We should be building more libraries, not shutting them down

As for the question of libraries, it sends shivers down my spine when I hear about plans to close them. We should be building more libraries, not shutting them down. If footfall is down, we have to come up with ideas to make them more like cultural centres to give them more vitality. Getting rid of them is nothing short of a crime.

That’s where architects can offer ideas, instead of provincial politicians pointing to visitor numbers. I have much more confidence in a local architect thinking about what can be done with a library.

The library goes to the heart of the English problem. We don’t hold culture as an ambition of society – it is a luxury you have if you can afford it – but it should be fundamental.

You’ve done a range of projects in your career, but what would you like to do next?
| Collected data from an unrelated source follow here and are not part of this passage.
@[simp] theorem startOp_status (c : Byte) (s : State) : (startOp c s).status = { s.status with busy := true, done := false, err := false } := rfl
@[simp] theorem startOp_regs (c : Byte) (s : State) : (startOp c s).regs = s.regs := rfl
@[simp] theorem startOp_outs (c : Byte) (s : State) : (startOp c s).outs = { s.outs with errCode := 0, errInfo := 0 } := rfl
@[simp] theorem startOp_ram (c : Byte) (s : State) : (startOp c s).ram = s.ram := rfl
@[simp] theorem startOp_cap (c : Byte) (s : State) : (startOp c s).cap = s.cap := rfl
@[simp] theorem startOp_clock (c : Byte) (s : State) : (startOp c s).clock = s.clock := rfl
@[simp] theorem startOp_port (c : Byte) (s : State) : (startOp c s).port = s.port := rfl
@[simp] theorem startOp_op (c : Byte) (s : State) : (startOp c s).op = some { code := c, pos := .start } := rfl
@[simp] theorem startOp_lock (c : Byte) (s : State) : (startOp c s).lock = s.lock := rfl
@[simp] theorem startOp_ka (c : Byte) (s : State) : (startOp c s).ka = s.ka := rfl
@[simp] theorem startOp_env (c : Byte) (s : State) : (startOp c s).env = s.env := rfl
@[simp] theorem startOp_sched (c : Byte) (s : State) : (startOp c s).sched = s.sched := rfl
@[simp] theorem startOp_hostData (c : Byte) (s : State) : (startOp c s).hostData = s.hostData := rfl
@[simp] theorem startOp_draws (c : Byte) (s : State) : (startOp c s).draws = s.draws := rfl
@[simp] theorem startOp_epoch (c : Byte) (s : State) : (startOp c s).epoch = s.epoch := rfl

@[simp] theorem logCall_status (a : Agent) (c : PortCall) (s : State) : (logCall a c s).status = s.status := rfl
@[simp] theorem logCall_regs (a : Agent) (c : PortCall) (s : State) : (logCall a c s).regs = s.regs := rfl
@[simp] theorem logCall_outs (a : Agent) (c : PortCall) (s : State) : (logCall a c s).outs = s.outs := rfl
@[simp] theorem logCall_ram (a : Agent) (c : PortCall) (s : State) : (logCall a c s).ram = s.ram := rfl
@[simp] theorem logCall_cap (a : Agent) (c : PortCall) (s : State) : (logCall a c s).cap = s.cap := rfl
@[simp] theorem logCall_clock (a : Agent) (c : PortCall) (s : State) : (logCall a c s).clock = s.clock := rfl
@[simp] theorem logCall_port (a : Agent) (c : PortCall) (s : State) : (logCall a c s).port = { s.port with log := { agent := a, time := s.clock.now, call := c } :: s.port.log } := rfl
@[simp] theorem logCall_op (a : Agent) (c : PortCall) (s : State) : (logCall a c s).op = s.op := rfl
@[simp] theorem logCall_lock (a : Agent) (c : PortCall) (s : State) : (logCall a c s).lock = s.lock := rfl
@[simp] theorem logCall_ka (a : Agent) (c : PortCall) (s : State) : (logCall a c s).ka = s.ka := rfl
@[simp] theorem logCall_env (a : Agent) (c : PortCall) (s : State) : (logCall a c s).env = s.env := rfl
@[simp] theorem logCall_sched (a : Agent) (c : PortCall) (s : State) : (logCall a c s).sched = s.sched := rfl
@[simp] theorem logCall_hostData (a : Agent) (c : PortCall) (s : State) : (logCall a c s).hostData = s.hostData := rfl
@[simp] theorem logCall_draws (a : Agent) (c : PortCall) (s : State) : (logCall a c s).draws = s.draws := rfl
@[simp] theorem logCall_epoch (a : Agent) (c : PortCall) (s : State) : (logCall a c s).epoch = s.epoch := rfl

@[simp] theorem portClose_status (a : Agent) (s : State) : (portClose a s).status = { s.status with portOpen := false } := rfl
@[simp] theorem portClose_regs (a : Agent) (s : State) : (portClose a s).regs = s.regs := rfl
@[simp] theorem portClose_outs (a : Agent) (s : State) : (portClose a s).outs = s.outs := rfl
@[simp] theorem portClose_ram (a : Agent) (s : State) : (portClose a s).ram = s.ram := rfl
@[simp] theorem portClose_cap (a : Agent) (s : State) : (portClose a s).cap = s.cap := rfl
@[simp] theorem portClose_clock (a : Agent) (s : State) : (portClose a s).clock = s.clock := rfl
@[simp] theorem portClose_port (a : Agent) (s : State) : (portClose a s).port = { s.port with log := { agent := a, time := s.clock.now, call := .closePort } :: s.port.log } := rfl
@[simp] theorem portClose_op (a : Agent) (s : State) : (portClose a s).op = s.op := rfl
@[simp] theorem portClose_lock (a : Agent) (s : State) : (portClose a s).lock = s.lock := rfl
@[simp] theorem portClose_ka (a : Agent) (s : State) : (portClose a s).ka = s.ka := rfl
@[simp] theorem portClose_env (a : Agent) (s : State) : (portClose a s).env = s.env := rfl
@[simp] theorem portClose_sched (a : Agent) (s : State) : (portClose a s).sched = s.sched := rfl
@[simp] theorem portClose_hostData (a : Agent) (s : State) : (portClose a s).hostData = s.hostData := rfl
@[simp] theorem portClose_draws (a : Agent) (s : State) : (portClose a s).draws = s.draws := rfl
@[simp] theorem portClose_epoch (a : Agent) (s : State) : (portClose a s).epoch = s.epoch := rfl

@[simp] theorem portSetTimeout_status (a : Agent) (ms : Word) (s : State) : (portSetTimeout a ms s).status = s.status := rfl
@[simp] theorem portSetTimeout_regs (a : Agent) (ms : Word) (s : State) : (portSetTimeout a ms s).regs = s.regs := rfl
@[simp] theorem portSetTimeout_outs (a : Agent) (ms : Word) (s : State) : (portSetTimeout a ms s).outs = s.outs := rfl
@[simp] theorem portSetTimeout_ram (a : Agent) (ms : Word) (s : State) : (portSetTimeout a ms s).ram = s.ram := rfl
@[simp] theorem portSetTimeout_cap (a : Agent) (ms : Word) (s : State) : (portSetTimeout a ms s).cap = s.cap := rfl
@[simp] theorem portSetTimeout_clock (a : Agent) (ms : Word) (s : State) : (portSetTimeout a ms s).clock = s.clock := rfl
@[simp] theorem portSetTimeout_port (a : Agent) (ms : Word) (s : State) : (portSetTimeout a ms s).port = { s.port with timeout := ms, log := { agent := a, time := s.clock.now, call := .setTimeout ms } :: s.port.log } := rfl
@[simp] theorem portSetTimeout_op (a : Agent) (ms : Word) (s : State) : (portSetTimeout a ms s).op = s.op := rfl
@[simp] theorem portSetTimeout_lock (a : Agent) (ms : Word) (s : State) : (portSetTimeout a ms s).lock = s.lock := rfl
@[simp] theorem portSetTimeout_ka (a : Agent) (ms : Word) (s : State) : (portSetTimeout a ms s).ka = s.ka := rfl
@[simp] theorem portSetTimeout_env (a : Agent) (ms : Word) (s : State) : (portSetTimeout a ms s).env = s.env := rfl
@[simp] theorem portSetTimeout_sched (a : Agent) (ms : Word) (s : State) : (portSetTimeout a ms s).sched = s.sched := rfl
@[simp] theorem portSetTimeout_hostData (a : Agent) (ms : Word) (s : State) : (portSetTimeout a ms s).hostData = s.hostData := rfl
@[simp] theorem portSetTimeout_draws (a : Agent) (ms : Word) (s : State) : (portSetTimeout a ms s).draws = s.draws := rfl
@[simp] theorem portSetTimeout_epoch (a : Agent) (ms : Word) (s : State) : (portSetTimeout a ms s).epoch = s.epoch := rfl
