theorem Reported.congr {s t : State} (h : Reported s) (ht : t.status.busy = s.status.busy ∧ t.status.done = s.status.done
    ∧ t.status.err = s.status.err ∧ t.status.errSticky = s.status.errSticky) : Reported t := by
  obtain ⟨h1, h2, h3, h4⟩ := ht
  rw [Reported, h1, h2, h3, h4]
  exact h

theorem Reported.work {s t : State} (h : Reported s) (w : WorkFrame s t) : Reported t :=
  h.congr (by rw [w.status]; exact ⟨rfl, rfl, rfl, rfl⟩)

theorem Reported.task {s t : State} (h : Reported s) (f : TaskFrame s t) : Reported t :=
  h.congr (by rw [f.status]; exact ⟨rfl, rfl, rfl, rfl⟩)

theorem raiseError_reported (e : Err) (s : State) : Reported (raiseError e s) := fun _ => ⟨rfl, fun _ => rfl⟩

theorem endOp_reported (s : State) : Reported (endOp s) := fun _ => ⟨rfl, nofun⟩

theorem SeqMove.reported {i : Instr} {p : Pos} {s t : State} (hm : SeqMove i p s t) (h : Reported s) : Reported t := by
  cases hm with
  | refused e => exact raiseError_reported e s
  | ended u => exact endOp_reported u
  | ccpFailed f e => exact raiseError_reported e _
  | inited =>
    unfold initEnd
    split <;> exact endOp_reported _
  | stopping => exact h.congr ⟨rfl, rfl, rfl, rfl⟩
  | opening => exact h.congr ⟨rfl, rfl, rfl, rfl⟩
  | installed => exact h.congr ⟨rfl, rfl, rfl, rfl⟩
  | filtered => exact h.congr ⟨rfl, rfl, rfl, rfl⟩
  | closed => exact h.congr ⟨rfl, rfl, rfl, rfl⟩
  | acquired => exact h.congr ⟨rfl, rfl, rfl, rfl⟩
  | released => exact h.congr ⟨rfl, rfl, rfl, rfl⟩
  | swallowed => exact h.congr ⟨rfl, rfl, rfl, rfl⟩
  | answered req x => exact (h.work ((putPdu_work x s).trans (touch_work _))).congr ⟨rfl, rfl, rfl, rfl⟩
  | rejected req x e => exact raiseError_reported e _
  | fi f q q' u hi hp hf => exact (h.work (fiStep_work (t := u) (by rw [hf]; rfl))).congr ⟨rfl, rfl, rfl, rfl⟩
  | fiDone f q ok u q' hp hf => exact (h.work (fiStep_work (t := u) (by rw [hf]; rfl))).congr ⟨rfl, rfl, rfl, rfl⟩
  | tx wr req q q' v u hv hx =>
    exact (h.work (hv.work.trans (txStep_work (t := u) (by rw [hx]; rfl)))).congr ⟨rfl, rfl, rfl, rfl⟩
  | sent req u hi hp hx =>
    exact (h.work ((txStep_work (t := u) (by rw [hx]; rfl)).trans (countSent_work i u))).congr ⟨rfl, rfl, rfl, rfl⟩
  | got wr req x q v u hi hv hx =>
    exact (h.work (hv.work.trans (txStep_work (t := u) (by rw [hx]; rfl)))).congr ⟨rfl, rfl, rfl, rfl⟩
  | failed wr req q v e => exact raiseError_reported e v
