-- ==== Sys2Proof/Proofs/SendRuns.lean ====
section
/-! Whole runs of TP_SEND (spec/43_transport.md R220, R226): the chain of its five steps, and what the last state holds. -/

namespace Sys2Proof.Machine

/-! ### Captures and calls in the words of the claims -/

/-- CapPush in the words of R218. -/
theorem capPush_pushed (d : Dir) (bs : List Byte) (s : State) :
    capPush d bs s =
      (s.setCap { s.cap with live := pushed s.regs.capCfg s.clock.now d bs s.cap.live }).setOuts
        { s.outs with capCount := countOf s (pushed s.regs.capCfg s.clock.now d bs s.cap.live) } := by
  unfold capPush pushed countOf capDisable
  split
  · rfl
  · rfl

/-- One more primitive of the sequencer at the same clock value. -/
theorem madeCalls_snoc (now : Time) (cs : List PortCall) (c : PortCall) (log : List PortEvent) :
    madeCalls now (cs ++ [c]) log = { agent := .seq, time := now, call := c } :: madeCalls now cs log := by
  simp [madeCalls]

theorem SameOwn.epoch {s t : State} (h : SameOwn s t) : t.epoch = s.epoch := h.2.2.2

theorem SameOwn.trans {s u t : State} (h : SameOwn s u) (h' : SameOwn u t) : SameOwn s t := by
  obtain ⟨a1, a2, a3, a4⟩ := h
  obtain ⟨b1, b2, b3, b4⟩ := h'
  exact ⟨b1.trans a1, b2.trans a2, b3.trans a3, b4.trans a4⟩

theorem memRead_same {s t : State} (hr : t.ram = s.ram) (he : t.epoch = s.epoch) (a n : Nat) :
    t.memRead a n = s.memRead a n :=
  State.memRead_congr _ _ _ _ fun i _ => peek_congr hr he (a + i)

theorem canWritten_other {s : State} (h : s.regs.ctrl.proto ≠ .ccpCan) : canWritten s = s :=
  (canWritten_eq s).resolve_right fun hc => h hc.1

theorem canWritten_can {s : State} (h : s.regs.ctrl.proto = .ccpCan) : canWritten s = s.setTxWritten 8 := by
  simp [canWritten, h]

theorem runBudget_ge (s : State) : ∃ n, runBudget s = n + 64 := ⟨2 * s.env.pending, rfl⟩

/-! ### The chain of TP_SEND -/

/-- TP_SEND's steps after the send primitive: CapPush, release, end. -/
def tpSendRest (p : List Byte) (w : State) : State :=
  endOp (releaseTo ((capPush .outgoing p (canWritten w)).goto (.release .unit)) (.finish .unit))

/-- TP_SEND past its checks, the lock free, and its send primitive answered. -/
theorem exec_tpSend {s w : State} {p : List Byte} (hs : Started .tpSend s) (hu : sendUnit s = .ok p)
    (hl : s.lock = .free)
    (hw : sendStep .seq true p ((s.setLock .seq).goto (.tx p .send)) = .go .capOut w)
    (hop : w.op = ((s.setLock .seq).goto (.tx p .send)).op) :
    exec .tpSend s = .next (tpSendRest p (w.goto (.tx p .capOut))) := by
  obtain ⟨n, hn⟩ := runBudget_ge s
  have hop0 : ((s.setLock .seq).goto (.tx p .send)).op = some { code := opcode .tpSend, pos := .tx p .send } := by
    rw [State.goto_op, State.setLock_op, hs]
    rfl
  have hop1 : (w.goto (.tx p .capOut)).op = some { code := opcode .tpSend, pos := .tx p .capOut } := by
    rw [State.goto_op, hop, hop0]
    rfl
  have hop2 : ((capPush .outgoing p (canWritten (w.goto (.tx p .capOut)))).goto (.release .unit)).op =
      some { code := opcode .tpSend, pos := .release .unit } := by
    rw [State.goto_op, (capPush_frame _ _ _).op, (canWritten_frame _).op, hop1]
    rfl
  rw [exec_eq, hn]
  calc runOp stepTpSend (n + 64) s
      = runOp stepTpSend (n + 63) ((s.setLock .seq).goto (.tx p .send)) :=
        runOp_go _ _ _ _ _ hs (by simp only [stepTpSend, hu, acquireThen, hl, if_true])
    _ = runOp stepTpSend (n + 62) (w.goto (.tx p .capOut)) :=
        runOp_go _ _ _ _ _ hop0 (by simp only [stepTpSend, seqTx, seqTxWith, txStep, hw])
    _ = runOp stepTpSend (n + 61) ((capPush .outgoing p (canWritten (w.goto (.tx p .capOut)))).goto (.release .unit)) :=
        runOp_go _ _ _ _ _ hop1 rfl
    _ = runOp stepTpSend (n + 60) (releaseTo ((capPush .outgoing p (canWritten (w.goto (.tx p .capOut)))).goto
          (.release .unit)) (.finish .unit)) := runOp_go _ _ _ _ _ hop2 rfl
    _ = runOp stepTpSend (n + 59) (tpSendRest p (w.goto (.tx p .capOut))) :=
        runOp_go _ _ _ _ { code := opcode .tpSend, pos := .finish .unit } (by rw [releaseTo_op, hop2]; rfl) rfl
    _ = .next (tpSendRest p (w.goto (.tx p .capOut))) := runOp_idle _ _ _ rfl

/-- What the end of TP_SEND leaves of the state `v` in which its send is over but for TX_WRITTEN on CAN. -/
theorem tpSendRest_holds (p : List Byte) (v : State) :
    ∃ t live, t = tpSendRest p v ∧ live = pushed v.regs.capCfg v.clock.now .outgoing p v.cap.live
      ∧ t.status = v.status.ended ∧ t.op = none ∧ t.lock = .free ∧ t.regs = v.regs ∧ SameOwn v t ∧ t.ram = v.ram
      ∧ t.outs = { (canWritten v).outs with capCount := countOf v live } ∧ t.cap = { v.cap with live := live }
      ∧ t.clock = v.clock ∧ t.ka = v.ka ∧ t.env = v.env ∧ t.port = v.port := by
  refine ⟨_, _, rfl, rfl, ?_⟩
  unfold tpSendRest
  rw [capPush_pushed]
  rcases canWritten_eq v with h | ⟨_, h⟩ <;> rw [h]
  · exact ⟨rfl, rfl, rfl, rfl, ⟨rfl, rfl, rfl, rfl⟩, rfl, rfl, rfl, rfl, rfl, rfl, rfl⟩
  · exact ⟨rfl, rfl, rfl, rfl, ⟨rfl, rfl, rfl, rfl⟩, rfl, rfl, rfl, rfl, rfl, rfl, rfl⟩

theorem sendUnit_pdu {s : State} (hup : s.status.portOpen = true) (hp : s.regs.ctrl.proto ≠ .ccpCan)
    (h1 : 1 ≤ s.regs.txLen.toNat) (h2 : s.regs.txLen.toNat ≤ 255) :
    sendUnit s = .ok (s.memRead txBuf s.regs.txLen.toNat) := by
  have ht : txPdu s = .ok (s.memRead txBuf s.regs.txLen.toNat) := if_neg (by omega)
  unfold sendUnit
  rw [hup]
  cases hpr : s.regs.ctrl.proto with
  | kwpKline => exact ht
  | kwpCan => exact ht
  | ccpCan => exact absurd hpr hp

theorem sendUnit_frame {s : State} (hup : s.status.portOpen = true) (hp : s.regs.ctrl.proto = .ccpCan)
    (hm : s.outs.frmLen = 8) : sendUnit s = .ok (s.memRead frmBuf 8) := by
  unfold sendUnit
  rw [hup, hp]
  simp [ccpFrame, hm]

/-- What the K-Line send leaves when PortWrite is answered `n`: the frame in FRMBUF, FRMLEN and TX_WRITTEN. -/
def klineSent (f : List Byte) (n : Int) (ws : List Int) (s : State) : State :=
  (putFrame f ((logCall .seq (.write f) s).setEnv { s.env with writeAns := ws })).setTxWritten n

theorem sendStep_kline {s : State} (p : List Byte) {n : Int} {ws : List Int} (hp : s.regs.ctrl.proto = .kwpKline)
    (ha : s.env.writeAns = n :: ws) :
    sendStep .seq true p s = .go .capOut (klineSent (klEncode s.regs.klTxHdr p) n ws s) := by
  simp only [sendStep, hp, portWrite, ha]
  rfl

/-- The K-Line send writes FRMBUF, FRMLEN, TX_WRITTEN, the environment's answers and the log. -/
theorem klineSent_fields (f : List Byte) (n : Int) (ws : List Int) (s : State) :
    (klineSent f n ws s).status = s.status ∧ (klineSent f n ws s).op = s.op ∧ (klineSent f n ws s).regs = s.regs
      ∧ SameOwn s (klineSent f n ws s)
      ∧ (klineSent f n ws s).outs =
          { s.outs with frmLen := BitVec.ofNat 10 f.length, txWritten := BitVec.ofInt 16 n }
      ∧ (klineSent f n ws s).cap = s.cap ∧ (klineSent f n ws s).clock = s.clock ∧ (klineSent f n ws s).ka = s.ka
      ∧ (klineSent f n ws s).env = { s.env with writeAns := ws }
      ∧ (klineSent f n ws s).port = { s.port with log := madeCalls s.clock.now [.write f] s.port.log } := by
  obtain ⟨m, hm, _⟩ := putFrame_eq f ((logCall .seq (.write f) s).setEnv { s.env with writeAns := ws })
  unfold klineSent
  rw [hm]
  exact ⟨rfl, rfl, rfl, ⟨rfl, rfl, rfl, rfl⟩, rfl, rfl, rfl, rfl, rfl, rfl⟩

theorem klineSent_memRead (f : List Byte) (n : Int) (ws : List Int) (s : State) (hf : f.length ≤ 512) :
    (klineSent f n ws s).memRead frmBuf f.length = f := by
  have hpeek : ∀ b, (klineSent f n ws s).peek b =
    (putFrame f ((logCall .seq (.write f) s).setEnv { s.env with writeAns := ws })).peek b := fun _ => rfl
  rw [State.memRead_congr _ _ _ _ fun i _ => hpeek (frmBuf + i)]
  exact putFrame_memRead f _ hf

theorem klineSent_peek (f : List Byte) (n : Int) (ws : List Int) (s : State) (b : Nat)
    (hb : b < frmBuf ∨ frmBuf + f.length ≤ b) : (klineSent f n ws s).peek b = s.peek b :=
  putFrame_peek f _ b hb

/-- TP_SEND over the K-Line (R220, R222). -/
theorem exec_tpSend_kline {s : State} (hs : Started .tpSend s) (hup : s.status.portOpen = true) (hl : s.lock = .free)
    (hp : s.regs.ctrl.proto = .kwpKline) (h1 : 1 ≤ s.regs.txLen.toNat) (h2 : s.regs.txLen.toNat ≤ 255)
    {n : Int} {ws : List Int} (hans : s.env.writeAns = n :: ws) :
    ∃ p f live t, p = s.memRead 0x000 s.regs.txLen.toNat ∧ f = klEncode s.regs.klTxHdr p
      ∧ live = pushed s.regs.capCfg s.clock.now .outgoing p s.cap.live ∧ exec .tpSend s = .next t
      ∧ EndsAs s.status.ended s t ∧ HoldsAt t 0x200 f ∧ SameOutside s t 0x200 f.length
      ∧ t.outs = { s.outs with
          frmLen := BitVec.ofNat 10 f.length, txWritten := BitVec.ofInt 16 n, capCount := countOf s live }
      ∧ t.cap = { s.cap with live := live } ∧ t.clock = s.clock ∧ t.ka = s.ka
      ∧ t.env = { s.env with writeAns := ws }
      ∧ t.port = { s.port with log := madeCalls s.clock.now [.write f] s.port.log } := by
  obtain ⟨p, hpdef⟩ : ∃ p, p = s.memRead txBuf s.regs.txLen.toNat := ⟨_, rfl⟩
  obtain ⟨s0, hs0⟩ : ∃ s0, s0 = (s.setLock .seq).goto (.tx p .send) := ⟨_, rfl⟩
  obtain ⟨f, hf⟩ : ∃ f, f = klEncode s0.regs.klTxHdr p := ⟨_, rfl⟩
  obtain ⟨w, hwdef⟩ : ∃ w, w = klineSent f n ws s0 := ⟨_, rfl⟩
  have hlen : f.length ≤ 260 := by rw [hf]; exact klEncode_length _ _ (by rw [hpdef, State.memRead_length]; exact h2)
  have hunit : sendUnit s = .ok p := by rw [hpdef]; exact sendUnit_pdu hup (by rw [hp]; decide) h1 h2
  have hsend : sendStep .seq true p s0 = .go .capOut w := by
    rw [hwdef, hf]
    exact sendStep_kline p (by rw [hs0]; exact hp) (by rw [hs0]; exact hans)
  obtain ⟨b1, b2, b3, b4, b5, b6, b7, b8, b9, b10⟩ := klineSent_fields f n ws s0
  rw [← hwdef] at b1 b2 b3 b4 b5 b6 b7 b8 b9 b10
  obtain ⟨t, live, ht, hlive, a1, a2, a3, a4, a5, a9, a10, a11, a12, a13, a14, a15⟩ :=
    tpSendRest_holds p (w.goto (.tx p .capOut))
  have hexec := exec_tpSend hs hunit hl (hs0 ▸ hsend) (by rw [b2, hs0])
  have hnocan : (w.goto (.tx p .capOut)).regs.ctrl.proto ≠ .ccpCan := by
    rw [State.goto_regs, b3, hs0, State.goto_regs, State.setLock_regs, hp]
    decide
  have peek : ∀ b, t.peek b = w.peek b := peek_congr a9 a5.epoch
  have peek0 : ∀ b, s0.peek b = s.peek b := by rw [hs0]; exact fun b => rfl
  rw [canWritten_other hnocan] at a10
  simp only [countOf, State.goto_regs, State.goto_cap, State.goto_clock, State.goto_status, State.goto_outs,
    State.goto_ka, State.goto_env, State.goto_port, b1, b3, b5, b6, b7, b8, b9, b10] at a1 a4 hlive a10 a11 a12 a13 a14 a15
  have own0 : SameOwn s s0 := by rw [hs0]; exact ⟨rfl, rfl, rfl, rfl⟩
  have own : SameOwn s t := own0.trans (b4.trans a5)
  rw [← ht] at hexec
  have hmem : HoldsAt t 0x200 f := by
    rw [HoldsAt, State.memRead_congr t w _ _ fun i _ => peek _, hwdef]
    exact klineSent_memRead f n ws s0 (by omega)
  have hout : SameOutside s t 0x200 f.length := fun b hb => by
    rw [peek b, hwdef, klineSent_peek f n ws s0 b hb, peek0 b]
  subst hs0
  exact ⟨p, f, live, t, hpdef, hf, hlive, hexec, ⟨a1, a2, a3.trans hl.symm, a4, own⟩, hmem, hout, a10, a11, a12, a13, a14,
    a15⟩

/-- TP_SEND over a send primitive that returns at once and writes no buffer: ISO-TP or a CAN frame (R222). -/
theorem exec_tpSend_can {s : State} {p : List Byte} {c : PortCall} (hs : Started .tpSend s) (hu : sendUnit s = .ok p)
    (hl : s.lock = .free)
    (hw : sendStep .seq true p ((s.setLock .seq).goto (.tx p .send)) =
      .go .capOut (logCall .seq c ((s.setLock .seq).goto (.tx p .send)))) :
    ∃ live t, live = pushed s.regs.capCfg s.clock.now .outgoing p s.cap.live ∧ exec .tpSend s = .next t
      ∧ EndsAs s.status.ended s t ∧ SameRam s t ∧ t.outs = { (canWritten s).outs with capCount := countOf s live }
      ∧ t.cap = { s.cap with live := live } ∧ t.clock = s.clock ∧ t.ka = s.ka ∧ t.env = s.env
      ∧ t.port = { s.port with log := madeCalls s.clock.now [c] s.port.log } := by
  obtain ⟨t, live, ht, hlive, a1, a2, a3, a4, a5, a9, a10, a11, a12, a13, a14, a15⟩ :=
    tpSendRest_holds p ((logCall .seq c ((s.setLock .seq).goto (.tx p .send))).goto (.tx p .capOut))
  have hexec := exec_tpSend hs hu hl hw rfl
  rw [← ht] at hexec
  have hout : (canWritten ((logCall .seq c ((s.setLock .seq).goto (.tx p .send))).goto (.tx p .capOut))).outs
      = (canWritten s).outs := by
    cases hp : s.regs.ctrl.proto <;> simp [canWritten, hp]
  rw [hout] at a10
  exact ⟨live, t, hlive, hexec, ⟨a1, a2, a3.trans hl.symm, a4, a5⟩, peek_congr a9 a5.epoch, a10, a11, a12, a13, a14, a15⟩

/-- Settles O48: the chain of TP_SEND under each PROTO. -/
theorem tpSendCompletes : Obligations.TpSendCompletes := by
  intro s hs hup hl
  refine ⟨fun hp h1 h2 n ws hans => exec_tpSend_kline hs hup hl hp h1 h2 hans, fun hp h1 h2 => ?_, fun hp hm => ?_⟩
  · have hu := sendUnit_pdu hup (by rw [hp]; decide) h1 h2
    obtain ⟨live, t, h⟩ := exec_tpSend_can (c := .isoTpSend s.regs.canTxId (s.memRead txBuf s.regs.txLen.toNat)) hs hu hl
      (by simp [sendStep, hp, isoTpSend])
    rw [canWritten_other (by rw [hp]; decide)] at h
    exact ⟨_, live, t, rfl, h⟩
  · have hu := sendUnit_frame hup hp hm
    obtain ⟨live, t, h⟩ := exec_tpSend_can (c := .canWrite s.regs.canTxId (s.memRead frmBuf 8)) hs hu hl
      (by simp [sendStep, hp, canWrite])
    rw [canWritten_can hp] at h
    exact ⟨_, live, t, rfl, h⟩

end Sys2Proof.Machine
end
I’d love to be involved in the South Bank, it is a great treasure and people are becoming more and more convinced that it’s not a concrete bunker.

As an architect, doing single, clean ‘solitaire’ buildings is always attractive, but the great experience of Berlin was working with a city. It was most contentious, most fulfilling and most meaningful. 

Former AJ editor Isabel Allen:

Try as you might, it’s tough to fault Chipperfield

When I became editor of the AJ, one of my predecessors, Stephen Greenfield, offered a piece of advice: ‘Look for the project they’re trying to keep quiet – every architect has something they’re embarrassed about lurking in the back of a drawer’.

It became something of an obsession: identifying that pesky faux pas that never made it to the Monograph. I was especially determined to identify David Chipperfield’s fatal flaw. I had a score to settle. My first encounter with Chipperfield had left me crushed.

I was a third year architecture student. He was my external examiner. Having been assigned the last slot of the day, I figured he’d be tired. It seemed polite – clever, even – to pare my presentation down to bare essentials: I ditched the site plan on the basis that every student was showing pretty much the same thing and he’d have got the general idea. Chipperfield took one look and said, simply, ‘You haven’t shown a site plan. It’s disrespectful to the context and the city. Never do that again.’ 

My quest to prove that he, too, was capable of an error of judgment was doomed from the start. I thought I’d got him once. Looking at the elevational drawings for his studio for the sculptor Antony Gormley phrases like ‘cardboard cut-out’, ‘child-like’ and even ‘mid-life crisis’ started to swirl around my head. But the building is a triumph; playful yes, but, executed with the polish, poetry and perfection – and, crucially, respect towards the context and the city – that are the Chipperfield stock-in-trade. Gormley’s studio swiftly made it to my top 10 buildings of all time. And yes, the other nine are by Chipperfield as well.

I was overwhelmed with civic pride when Wakefield, my home town, selected Chipperfield to design the Hepworth Museum. (And believe me, coming from Wakefield, moments of civic pride are few and far between).  And I felt a surge of proper patriotism when the RIBA finally awarded him the Gold Medal.

I’ve heard whispers that, at a precocious 57, he’s claimed the honour with an unseemly haste. But this is a talent that appeared fully formed. There are no awkward youthful projects. Trust me, I’ve looked. The big Gold Medal question is not ‘So soon?’ but ‘What took so long?’.